▶

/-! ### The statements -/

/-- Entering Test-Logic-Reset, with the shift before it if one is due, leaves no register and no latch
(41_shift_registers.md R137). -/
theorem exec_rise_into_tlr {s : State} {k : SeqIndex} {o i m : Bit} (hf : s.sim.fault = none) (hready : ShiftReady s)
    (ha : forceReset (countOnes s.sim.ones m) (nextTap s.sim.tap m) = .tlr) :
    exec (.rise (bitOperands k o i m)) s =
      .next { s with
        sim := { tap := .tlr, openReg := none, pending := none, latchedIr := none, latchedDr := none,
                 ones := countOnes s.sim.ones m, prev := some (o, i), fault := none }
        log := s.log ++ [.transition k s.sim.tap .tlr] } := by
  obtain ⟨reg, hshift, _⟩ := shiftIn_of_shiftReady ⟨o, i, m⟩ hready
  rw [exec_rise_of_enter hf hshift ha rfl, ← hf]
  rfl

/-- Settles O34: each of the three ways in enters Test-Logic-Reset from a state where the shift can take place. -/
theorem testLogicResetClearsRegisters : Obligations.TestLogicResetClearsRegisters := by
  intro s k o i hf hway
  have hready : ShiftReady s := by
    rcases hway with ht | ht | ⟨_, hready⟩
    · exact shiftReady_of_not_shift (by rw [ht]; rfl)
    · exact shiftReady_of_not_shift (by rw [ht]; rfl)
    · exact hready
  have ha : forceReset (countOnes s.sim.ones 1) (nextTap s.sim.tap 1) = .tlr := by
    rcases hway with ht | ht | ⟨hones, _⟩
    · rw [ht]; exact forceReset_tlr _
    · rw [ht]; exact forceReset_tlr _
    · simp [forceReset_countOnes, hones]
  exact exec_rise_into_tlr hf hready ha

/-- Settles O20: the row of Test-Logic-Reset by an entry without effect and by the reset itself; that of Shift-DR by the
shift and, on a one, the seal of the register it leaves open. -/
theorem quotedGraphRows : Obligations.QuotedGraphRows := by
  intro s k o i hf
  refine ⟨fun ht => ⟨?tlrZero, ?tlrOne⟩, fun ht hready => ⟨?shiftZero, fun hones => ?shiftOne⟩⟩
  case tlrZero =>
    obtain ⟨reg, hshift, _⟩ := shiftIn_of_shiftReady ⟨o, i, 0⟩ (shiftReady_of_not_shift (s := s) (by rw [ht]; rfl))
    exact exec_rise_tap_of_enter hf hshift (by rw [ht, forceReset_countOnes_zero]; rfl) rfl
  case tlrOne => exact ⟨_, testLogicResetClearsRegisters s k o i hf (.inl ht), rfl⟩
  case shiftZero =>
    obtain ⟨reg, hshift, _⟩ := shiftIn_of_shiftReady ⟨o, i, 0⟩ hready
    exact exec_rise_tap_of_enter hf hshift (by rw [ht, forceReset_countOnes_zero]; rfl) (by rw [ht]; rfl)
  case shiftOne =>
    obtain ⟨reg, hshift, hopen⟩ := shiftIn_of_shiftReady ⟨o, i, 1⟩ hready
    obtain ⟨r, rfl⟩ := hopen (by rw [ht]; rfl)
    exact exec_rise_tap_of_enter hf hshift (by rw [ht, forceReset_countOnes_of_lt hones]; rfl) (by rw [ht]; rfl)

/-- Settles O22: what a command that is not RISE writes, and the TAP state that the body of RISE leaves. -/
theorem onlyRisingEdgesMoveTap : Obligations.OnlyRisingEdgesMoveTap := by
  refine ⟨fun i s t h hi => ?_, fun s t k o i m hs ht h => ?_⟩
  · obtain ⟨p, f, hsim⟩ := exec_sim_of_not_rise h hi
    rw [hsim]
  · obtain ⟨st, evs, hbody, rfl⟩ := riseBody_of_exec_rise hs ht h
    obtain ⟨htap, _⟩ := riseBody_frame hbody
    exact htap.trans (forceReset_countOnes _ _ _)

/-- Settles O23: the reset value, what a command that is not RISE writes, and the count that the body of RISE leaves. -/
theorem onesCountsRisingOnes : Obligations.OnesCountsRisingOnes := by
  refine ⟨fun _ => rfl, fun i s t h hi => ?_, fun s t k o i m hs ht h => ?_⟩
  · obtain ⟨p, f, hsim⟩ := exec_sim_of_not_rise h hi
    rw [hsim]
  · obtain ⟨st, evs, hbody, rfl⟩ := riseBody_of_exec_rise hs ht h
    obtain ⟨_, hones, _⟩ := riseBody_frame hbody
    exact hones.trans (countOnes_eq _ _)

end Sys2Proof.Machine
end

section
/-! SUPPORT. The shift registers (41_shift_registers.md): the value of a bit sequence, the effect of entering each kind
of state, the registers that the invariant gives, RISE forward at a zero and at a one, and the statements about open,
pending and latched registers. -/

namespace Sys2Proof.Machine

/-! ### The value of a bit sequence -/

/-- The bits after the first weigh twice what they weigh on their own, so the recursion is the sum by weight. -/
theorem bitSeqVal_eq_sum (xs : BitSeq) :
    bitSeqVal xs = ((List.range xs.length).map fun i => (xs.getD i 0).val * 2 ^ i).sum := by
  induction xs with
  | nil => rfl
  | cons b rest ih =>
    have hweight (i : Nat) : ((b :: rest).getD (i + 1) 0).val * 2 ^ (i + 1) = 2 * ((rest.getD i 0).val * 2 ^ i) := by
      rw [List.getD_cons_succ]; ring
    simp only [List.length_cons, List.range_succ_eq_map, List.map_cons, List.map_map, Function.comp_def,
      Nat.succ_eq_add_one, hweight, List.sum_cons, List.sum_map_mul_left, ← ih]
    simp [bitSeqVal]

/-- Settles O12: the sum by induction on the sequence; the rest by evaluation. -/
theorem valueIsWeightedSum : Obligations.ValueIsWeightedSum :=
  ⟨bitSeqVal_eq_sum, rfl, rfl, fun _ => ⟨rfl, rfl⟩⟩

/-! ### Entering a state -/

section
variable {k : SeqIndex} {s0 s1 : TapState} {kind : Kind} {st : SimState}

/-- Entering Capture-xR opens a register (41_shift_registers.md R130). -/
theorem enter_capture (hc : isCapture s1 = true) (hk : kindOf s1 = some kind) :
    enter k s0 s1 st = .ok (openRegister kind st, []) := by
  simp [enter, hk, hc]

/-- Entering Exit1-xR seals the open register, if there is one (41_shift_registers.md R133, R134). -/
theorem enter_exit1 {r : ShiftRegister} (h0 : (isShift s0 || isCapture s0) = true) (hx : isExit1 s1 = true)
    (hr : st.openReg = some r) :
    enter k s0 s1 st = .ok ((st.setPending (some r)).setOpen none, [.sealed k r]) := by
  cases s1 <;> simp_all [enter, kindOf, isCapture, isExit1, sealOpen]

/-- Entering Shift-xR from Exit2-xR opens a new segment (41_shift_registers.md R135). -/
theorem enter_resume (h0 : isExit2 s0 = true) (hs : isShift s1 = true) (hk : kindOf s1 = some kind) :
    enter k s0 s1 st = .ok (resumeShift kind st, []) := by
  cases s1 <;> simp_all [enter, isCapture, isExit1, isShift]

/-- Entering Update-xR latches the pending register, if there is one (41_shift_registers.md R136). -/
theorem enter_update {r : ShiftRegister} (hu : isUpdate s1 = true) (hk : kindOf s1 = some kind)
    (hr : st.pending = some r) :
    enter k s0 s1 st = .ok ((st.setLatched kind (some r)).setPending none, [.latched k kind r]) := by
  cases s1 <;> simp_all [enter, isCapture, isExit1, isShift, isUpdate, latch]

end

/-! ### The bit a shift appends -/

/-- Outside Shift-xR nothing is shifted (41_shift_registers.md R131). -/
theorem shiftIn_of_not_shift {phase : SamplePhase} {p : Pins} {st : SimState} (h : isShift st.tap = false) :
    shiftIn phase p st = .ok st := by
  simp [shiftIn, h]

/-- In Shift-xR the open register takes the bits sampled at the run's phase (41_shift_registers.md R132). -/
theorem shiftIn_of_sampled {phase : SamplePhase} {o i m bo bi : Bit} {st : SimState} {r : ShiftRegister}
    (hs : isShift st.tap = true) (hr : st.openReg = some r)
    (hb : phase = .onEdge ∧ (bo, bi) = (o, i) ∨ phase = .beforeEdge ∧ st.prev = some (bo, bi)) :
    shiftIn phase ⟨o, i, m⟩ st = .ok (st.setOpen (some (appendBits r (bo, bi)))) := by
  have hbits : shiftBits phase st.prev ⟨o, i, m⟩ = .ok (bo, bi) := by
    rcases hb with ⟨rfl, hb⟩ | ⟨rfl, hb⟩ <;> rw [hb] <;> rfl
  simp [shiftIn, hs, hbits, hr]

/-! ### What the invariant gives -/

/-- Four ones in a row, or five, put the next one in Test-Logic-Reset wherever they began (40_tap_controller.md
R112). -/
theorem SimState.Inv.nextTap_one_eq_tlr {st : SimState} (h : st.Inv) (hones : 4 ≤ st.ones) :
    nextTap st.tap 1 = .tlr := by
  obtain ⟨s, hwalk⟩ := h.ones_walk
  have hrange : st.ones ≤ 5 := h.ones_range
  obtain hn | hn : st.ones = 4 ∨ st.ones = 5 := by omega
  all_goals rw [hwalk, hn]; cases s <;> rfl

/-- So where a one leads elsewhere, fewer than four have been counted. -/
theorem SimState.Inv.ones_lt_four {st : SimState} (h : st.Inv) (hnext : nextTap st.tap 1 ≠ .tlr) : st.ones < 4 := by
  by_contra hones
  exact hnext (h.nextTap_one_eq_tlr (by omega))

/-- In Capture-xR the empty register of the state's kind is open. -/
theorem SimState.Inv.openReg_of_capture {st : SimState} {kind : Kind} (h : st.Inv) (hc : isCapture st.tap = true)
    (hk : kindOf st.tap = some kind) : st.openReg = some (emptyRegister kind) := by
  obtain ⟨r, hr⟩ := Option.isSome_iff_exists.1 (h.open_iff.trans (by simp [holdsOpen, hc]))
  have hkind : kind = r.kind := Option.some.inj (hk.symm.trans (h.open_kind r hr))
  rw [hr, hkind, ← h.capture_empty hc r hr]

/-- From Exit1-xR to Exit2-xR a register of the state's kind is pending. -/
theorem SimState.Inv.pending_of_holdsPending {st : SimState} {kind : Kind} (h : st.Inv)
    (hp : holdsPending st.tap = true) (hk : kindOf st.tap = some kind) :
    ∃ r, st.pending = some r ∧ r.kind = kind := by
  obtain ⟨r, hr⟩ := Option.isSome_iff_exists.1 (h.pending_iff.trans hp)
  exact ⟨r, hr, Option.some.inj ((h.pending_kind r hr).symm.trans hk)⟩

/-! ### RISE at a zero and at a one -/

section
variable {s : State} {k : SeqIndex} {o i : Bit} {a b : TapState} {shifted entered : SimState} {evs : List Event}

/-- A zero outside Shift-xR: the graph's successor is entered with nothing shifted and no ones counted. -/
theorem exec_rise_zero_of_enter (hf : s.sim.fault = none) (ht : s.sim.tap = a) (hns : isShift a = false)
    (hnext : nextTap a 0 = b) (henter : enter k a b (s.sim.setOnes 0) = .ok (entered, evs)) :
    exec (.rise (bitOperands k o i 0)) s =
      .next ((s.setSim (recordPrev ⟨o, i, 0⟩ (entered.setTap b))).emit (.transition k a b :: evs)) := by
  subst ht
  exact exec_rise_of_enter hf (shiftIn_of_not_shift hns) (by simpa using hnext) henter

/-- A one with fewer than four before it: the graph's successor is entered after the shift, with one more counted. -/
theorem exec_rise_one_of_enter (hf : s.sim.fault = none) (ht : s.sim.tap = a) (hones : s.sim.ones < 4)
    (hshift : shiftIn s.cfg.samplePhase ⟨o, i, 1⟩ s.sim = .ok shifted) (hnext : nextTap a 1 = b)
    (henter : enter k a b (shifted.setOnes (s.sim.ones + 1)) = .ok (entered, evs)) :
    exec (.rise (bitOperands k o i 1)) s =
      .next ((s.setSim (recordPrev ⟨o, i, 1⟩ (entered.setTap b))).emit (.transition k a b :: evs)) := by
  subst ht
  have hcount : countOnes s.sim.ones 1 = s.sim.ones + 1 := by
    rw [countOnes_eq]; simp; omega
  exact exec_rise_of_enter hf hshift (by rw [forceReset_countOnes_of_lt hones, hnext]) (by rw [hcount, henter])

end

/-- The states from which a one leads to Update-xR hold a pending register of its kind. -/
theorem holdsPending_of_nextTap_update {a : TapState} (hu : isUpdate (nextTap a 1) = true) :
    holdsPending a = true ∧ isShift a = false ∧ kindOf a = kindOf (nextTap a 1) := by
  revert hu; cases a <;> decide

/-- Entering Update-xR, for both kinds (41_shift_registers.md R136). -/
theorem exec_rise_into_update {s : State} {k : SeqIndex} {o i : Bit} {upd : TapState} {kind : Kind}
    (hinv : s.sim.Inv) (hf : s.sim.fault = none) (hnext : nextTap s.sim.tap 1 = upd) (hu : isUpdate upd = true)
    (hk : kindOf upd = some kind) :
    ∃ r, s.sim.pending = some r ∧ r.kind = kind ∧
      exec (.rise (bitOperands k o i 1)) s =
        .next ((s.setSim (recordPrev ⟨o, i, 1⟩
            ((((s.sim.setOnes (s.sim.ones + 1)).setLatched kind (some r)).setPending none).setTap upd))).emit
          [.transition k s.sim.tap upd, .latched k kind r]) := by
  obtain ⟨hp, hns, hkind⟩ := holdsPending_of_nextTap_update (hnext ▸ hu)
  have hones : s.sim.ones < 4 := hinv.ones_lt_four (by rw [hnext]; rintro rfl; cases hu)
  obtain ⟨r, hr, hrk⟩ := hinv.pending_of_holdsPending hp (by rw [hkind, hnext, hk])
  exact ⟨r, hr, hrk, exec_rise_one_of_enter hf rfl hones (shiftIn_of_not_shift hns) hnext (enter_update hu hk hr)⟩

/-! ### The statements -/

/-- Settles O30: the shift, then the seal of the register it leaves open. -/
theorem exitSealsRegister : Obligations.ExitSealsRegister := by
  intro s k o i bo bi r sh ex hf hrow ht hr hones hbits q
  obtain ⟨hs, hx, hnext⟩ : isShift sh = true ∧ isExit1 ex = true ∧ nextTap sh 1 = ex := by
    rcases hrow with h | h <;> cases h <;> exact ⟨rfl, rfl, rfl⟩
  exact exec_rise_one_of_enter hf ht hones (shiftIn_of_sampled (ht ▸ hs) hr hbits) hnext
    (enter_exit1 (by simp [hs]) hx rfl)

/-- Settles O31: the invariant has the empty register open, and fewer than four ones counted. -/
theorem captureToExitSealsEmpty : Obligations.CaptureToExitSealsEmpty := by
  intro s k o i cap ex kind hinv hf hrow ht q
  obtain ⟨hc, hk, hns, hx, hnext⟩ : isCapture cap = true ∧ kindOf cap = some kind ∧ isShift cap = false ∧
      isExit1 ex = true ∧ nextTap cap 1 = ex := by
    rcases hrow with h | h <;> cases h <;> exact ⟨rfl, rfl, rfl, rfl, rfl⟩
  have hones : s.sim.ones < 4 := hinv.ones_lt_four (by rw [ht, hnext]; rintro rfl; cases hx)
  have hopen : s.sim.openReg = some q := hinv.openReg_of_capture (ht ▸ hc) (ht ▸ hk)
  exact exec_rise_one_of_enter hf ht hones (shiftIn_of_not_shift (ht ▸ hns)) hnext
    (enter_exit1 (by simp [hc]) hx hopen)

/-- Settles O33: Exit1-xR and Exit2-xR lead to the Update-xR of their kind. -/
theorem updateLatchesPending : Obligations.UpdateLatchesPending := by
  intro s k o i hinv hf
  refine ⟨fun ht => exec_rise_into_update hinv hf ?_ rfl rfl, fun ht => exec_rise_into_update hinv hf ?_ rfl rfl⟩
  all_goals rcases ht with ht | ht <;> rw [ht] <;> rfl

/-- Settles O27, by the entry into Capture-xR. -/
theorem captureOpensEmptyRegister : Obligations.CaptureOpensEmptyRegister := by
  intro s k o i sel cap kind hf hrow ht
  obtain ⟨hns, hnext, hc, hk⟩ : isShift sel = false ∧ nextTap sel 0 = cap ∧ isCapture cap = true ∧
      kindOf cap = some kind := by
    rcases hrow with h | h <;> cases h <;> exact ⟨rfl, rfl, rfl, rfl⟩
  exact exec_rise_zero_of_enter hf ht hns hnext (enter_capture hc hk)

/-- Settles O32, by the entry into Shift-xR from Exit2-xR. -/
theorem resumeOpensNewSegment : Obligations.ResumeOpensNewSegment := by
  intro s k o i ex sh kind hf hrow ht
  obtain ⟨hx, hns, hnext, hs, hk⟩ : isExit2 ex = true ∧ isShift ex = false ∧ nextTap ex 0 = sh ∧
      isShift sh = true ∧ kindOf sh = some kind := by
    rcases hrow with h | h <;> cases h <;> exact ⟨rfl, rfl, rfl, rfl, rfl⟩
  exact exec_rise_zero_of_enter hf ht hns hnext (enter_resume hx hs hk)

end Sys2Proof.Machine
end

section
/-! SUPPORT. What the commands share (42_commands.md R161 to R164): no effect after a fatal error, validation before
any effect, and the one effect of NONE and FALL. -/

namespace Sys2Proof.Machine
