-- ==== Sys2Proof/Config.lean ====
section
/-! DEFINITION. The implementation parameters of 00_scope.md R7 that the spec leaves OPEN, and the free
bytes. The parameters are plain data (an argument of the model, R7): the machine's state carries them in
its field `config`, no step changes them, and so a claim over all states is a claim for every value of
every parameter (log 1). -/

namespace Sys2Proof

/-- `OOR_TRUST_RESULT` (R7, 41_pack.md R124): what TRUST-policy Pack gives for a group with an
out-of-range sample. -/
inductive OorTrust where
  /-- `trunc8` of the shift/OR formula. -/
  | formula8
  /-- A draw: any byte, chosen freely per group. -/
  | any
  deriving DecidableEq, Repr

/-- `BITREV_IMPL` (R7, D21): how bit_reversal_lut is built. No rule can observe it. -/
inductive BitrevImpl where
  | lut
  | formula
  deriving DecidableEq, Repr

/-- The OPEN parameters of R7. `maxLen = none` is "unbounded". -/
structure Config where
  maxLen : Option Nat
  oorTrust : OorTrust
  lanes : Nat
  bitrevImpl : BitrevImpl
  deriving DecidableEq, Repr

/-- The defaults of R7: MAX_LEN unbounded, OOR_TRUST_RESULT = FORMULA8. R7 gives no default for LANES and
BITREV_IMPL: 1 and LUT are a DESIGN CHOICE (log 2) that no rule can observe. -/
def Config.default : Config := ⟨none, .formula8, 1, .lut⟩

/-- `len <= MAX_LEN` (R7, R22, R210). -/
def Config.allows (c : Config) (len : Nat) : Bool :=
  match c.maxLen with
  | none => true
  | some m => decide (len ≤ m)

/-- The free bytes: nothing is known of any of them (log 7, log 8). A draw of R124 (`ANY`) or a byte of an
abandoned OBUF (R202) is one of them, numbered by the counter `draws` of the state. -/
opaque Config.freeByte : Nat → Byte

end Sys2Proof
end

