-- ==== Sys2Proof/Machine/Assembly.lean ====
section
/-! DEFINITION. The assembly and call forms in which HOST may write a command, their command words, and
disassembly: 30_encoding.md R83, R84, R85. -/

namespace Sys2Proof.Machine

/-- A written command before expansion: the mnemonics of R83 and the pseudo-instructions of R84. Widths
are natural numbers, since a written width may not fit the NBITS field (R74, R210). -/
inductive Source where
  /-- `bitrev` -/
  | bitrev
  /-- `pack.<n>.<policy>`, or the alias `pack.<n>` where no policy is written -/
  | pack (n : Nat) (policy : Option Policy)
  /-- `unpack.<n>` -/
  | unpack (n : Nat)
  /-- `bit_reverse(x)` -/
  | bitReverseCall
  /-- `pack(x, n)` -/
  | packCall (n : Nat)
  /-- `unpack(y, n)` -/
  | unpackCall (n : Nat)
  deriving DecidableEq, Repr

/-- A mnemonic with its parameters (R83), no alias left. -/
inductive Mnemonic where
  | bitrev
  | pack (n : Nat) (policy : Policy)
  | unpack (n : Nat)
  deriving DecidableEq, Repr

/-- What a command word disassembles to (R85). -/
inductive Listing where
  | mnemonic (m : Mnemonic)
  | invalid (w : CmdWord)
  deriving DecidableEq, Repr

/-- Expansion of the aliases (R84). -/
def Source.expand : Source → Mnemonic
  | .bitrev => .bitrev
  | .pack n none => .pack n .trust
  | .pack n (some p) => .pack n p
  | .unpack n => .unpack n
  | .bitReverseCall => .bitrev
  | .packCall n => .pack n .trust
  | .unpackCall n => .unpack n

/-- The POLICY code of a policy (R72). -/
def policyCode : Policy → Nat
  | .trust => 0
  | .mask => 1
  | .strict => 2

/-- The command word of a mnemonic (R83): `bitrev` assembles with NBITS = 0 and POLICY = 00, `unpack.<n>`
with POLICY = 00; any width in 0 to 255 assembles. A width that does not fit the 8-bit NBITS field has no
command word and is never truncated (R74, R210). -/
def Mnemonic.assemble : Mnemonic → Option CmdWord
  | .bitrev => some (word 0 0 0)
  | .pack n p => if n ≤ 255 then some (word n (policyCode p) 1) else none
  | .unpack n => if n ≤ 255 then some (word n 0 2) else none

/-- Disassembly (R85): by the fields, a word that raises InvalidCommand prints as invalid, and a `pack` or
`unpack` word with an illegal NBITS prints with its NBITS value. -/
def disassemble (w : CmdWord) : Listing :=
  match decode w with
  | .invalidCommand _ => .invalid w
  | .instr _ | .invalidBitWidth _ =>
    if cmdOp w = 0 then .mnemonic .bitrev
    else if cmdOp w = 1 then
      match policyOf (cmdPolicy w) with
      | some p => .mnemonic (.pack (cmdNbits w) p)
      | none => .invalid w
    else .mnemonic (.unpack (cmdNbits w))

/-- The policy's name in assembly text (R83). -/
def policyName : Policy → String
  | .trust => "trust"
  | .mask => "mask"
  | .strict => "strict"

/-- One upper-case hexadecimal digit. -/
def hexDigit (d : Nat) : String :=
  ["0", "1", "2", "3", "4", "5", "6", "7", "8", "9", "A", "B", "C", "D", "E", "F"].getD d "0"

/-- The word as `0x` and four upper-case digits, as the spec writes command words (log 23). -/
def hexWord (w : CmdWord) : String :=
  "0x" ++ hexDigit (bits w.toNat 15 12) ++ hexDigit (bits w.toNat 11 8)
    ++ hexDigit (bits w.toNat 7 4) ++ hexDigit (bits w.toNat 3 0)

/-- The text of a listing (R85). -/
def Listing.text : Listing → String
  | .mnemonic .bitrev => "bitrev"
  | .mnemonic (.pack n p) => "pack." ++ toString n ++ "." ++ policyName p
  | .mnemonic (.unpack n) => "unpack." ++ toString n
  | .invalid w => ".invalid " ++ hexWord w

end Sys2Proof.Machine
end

◀

- **PROBLEM DETAILS**
The lines above from the one with "bitrevImpl : BitrevImpl" through the one with "R22, R210). -/" are to be duplicated exactly, ends included, with nothing added.

- **RESPONSE TO THIS EXERCISE**
  bitrevImpl : BitrevImpl
  deriving DecidableEq, Repr

/-- The defaults of R7: MAX_LEN unbounded, OOR_TRUST_RESULT = FORMULA8. R7 gives no default for LANES and
BITREV_IMPL: 1 and LUT are a DESIGN CHOICE (log 2) that no rule can observe. -/
def Config.default : Config := ⟨none, .formula8, 1, .lut⟩

/-- `len <= MAX_LEN` (R7, R22, R210). -/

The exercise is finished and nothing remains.